Afora o humor tosco, o narrador oferece como antídoto às
afetações a exposição de suas
carências. Na paráfrase de
"Pai", de Fábio Jr., ele se despe
da ferocidade e revela uma face
confessional e meditabunda:
"(...) se há algo nessa história
que prova que, apesar da distância entre uma pessoa e outra, o amor existe, e que não é o
tempo que voa, bem, esse "algo"
é a busca obstinada pelo encontro (ou pela paz); daí o desejo
ou a súplica de que em algum
instante -tanto faz se for pai
ou filho ou a mulher amada-
alguém venha a renascer (...)".
Coração sensível
As crônicas cariocas acionam, pois, a tópica western de
"Os Brutos Também Amam": "O
problema é que não sou mais
nenhum moleque, e continuo o
mesmo romântico incorrigível;
ou seja, tenho saudades de mim
mesmo e não sei se vou aguentar uma nova solidão aqui no
Rio de Janeiro.
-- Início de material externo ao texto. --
theorem collStart_settles {r : Nat} {s0 : State} (c : CollCtx) : PassM (Settles r s0) c.start := by
  unfold CollCtx.start undefinedIf
  repeat' first
    | intro _
    | with_reducible assumption
    | (extract_lets -underBinder +onlyGivenNames x; first
      | (with_reducible refine PassM.cut (P := Settles r s0) (x := x) ?_ fun hx => ?_; rotate_left; clear_value x; have x := trivial; rotate_left; unfold x; clear x)
      | (guard_hyp x : _ := _; clear_value x; have x := trivial))
    | with_reducible first
        | apply PassM.getThe | apply PassM.getBind | apply PassM.pure | apply PassM.throw | apply PassM.bind | apply PassM.forM
        | exact PassM.settles fun _ => fetchDesc_still _ _ | exact PassM.settles fun _ => CollCtx_upd_still _ _
        | exact PassM.settles fun _ => CollCtx_shardCheck_still _ _
        | exact PassM.settles fun _ => readNat_still _ _ _ _ | exact PassM.settles fun _ => undefinedJob_still
        | apply_assumption -exfalso -symm | apply PassM.ite
    | (refine PassM.modify fun _ h => h.quiet ?_; intro _; rfl)
    | (refine PassM.mod fun _ h => h.quiet ?_; intro _; rfl)
    | (refine PassM.mod fun _ h => h.still ?_; exact disown_still _ (.refl _))
    | split

theorem haltWith_isSome {s : State} {c r : Nat} : (s.haltWith c r).sched.halt.isSome = true := by
  unfold State.haltWith
  split
  · rename_i k; rw [k]; rfl
  · rfl

theorem writeStatus_works {s0 s : State} (i st m : Nat) (h : Works s0 s) : Works s0 (s.writeStatus i st m) := by
  unfold State.writeStatus
  dsimp only
  split
  · rename_i e
    refine PassM.ok (PassM.bind (writeNat_works _ _ _ _ _) fun _ => writeNat_works _ _ _ _ _) h e
  · rename_i e
    refine PassM.error (PassM.bind (writeNat_works _ _ _ _ _) fun _ => writeNat_works _ _ _ _ _) h e

/-- Its engines leave a task that has ended. -/
theorem release_frame {s : State} {t : Machine.Task} {ph : Nat} : (s.releaseEngines t ph).task? t.record = none ∧
    (∀ q, q ≠ t.record → (s.releaseEngines t ph).task? q = s.task? q) ∧
    (s.releaseEngines t ph).sched.outcomes = s.sched.outcomes ∧ (s.releaseEngines t ph).sched.halt = s.sched.halt ∧
    (s.releaseEngines t ph).dict = s.dict ∧ (s.releaseEngines t ph).mem = s.mem := by
  have key : ∃ x : State, s.releaseEngines t ph = x ∧ x.sched = { s.sched with tasks := s.sched.tasks.filter (·.record != t.record) } ∧
      x.dict = s.dict ∧ x.mem = s.mem := by
    refine ⟨_, rfl, ?_⟩
    unfold State.releaseEngines
    dsimp only
    split
    · refine Pass.foldl (P := fun x : State => x.sched = { s.sched with tasks := s.sched.tasks.filter (·.record != t.record) } ∧
        x.dict = s.dict ∧ x.mem = s.mem) ⟨rfl, rfl, rfl⟩ fun y e h => ?_
      split
      · exact h
      · exact h
    · exact ⟨rfl, rfl, rfl⟩
  obtain ⟨x, e, h1, h2, h3⟩ := key
  rw [e]
  refine ⟨?_, fun q n => ?_, by rw [h1], by rw [h1], h2, h3⟩
  · unfold State.task?
    rw [h1, List.find?_eq_none]
    intro u hu
    have := (List.mem_filter.1 hu).2
    simpa using this
  · unfold State.task?
    rw [h1]
    dsimp only
    induction s.sched.tasks with
    | nil => rfl
    | cons a l ih =>
      by_cases k : a.record = t.record
      · have e1 : (a.record != t.record) = false := by simp [k]
        have e2 : (a.record == q) = false := by rw [k]; simpa using Ne.symm n
        rw [List.filter_cons, if_neg (by simp [e1]), List.find?_cons, e2]
        exact ih
      · rw [List.filter_cons, if_pos (by simpa using k), List.find?_cons, List.find?_cons, ih]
A gente não devia nascer de novo tantas vezes,
e tantas vezes ser assassinado
pelas coisas que mais amamos".
Esse "nós" generalizante e sentencioso considera que o "romântico" deve deixar partir o
amor, tão logo o encontre. A
melhor literatura, acredita, é a
do fracasso.
Abrir o coração sensível do
narrador sarcástico, porém,
não resolve a literatura de Marcelo Mirisola.
A vibração narcísica não é
salvaguarda contra o banal, assim como o estereótipo não é
exclusividade das vitrines dos
shoppings, das telas de TV ou
da mediocridade universitária.
Antes, está alojado na memória mais sentida e no mais sincero anti-intelectualismo. A
subjetividade, enfim, é apenas
outro artigo no mundo ordinário de consumo e exibição.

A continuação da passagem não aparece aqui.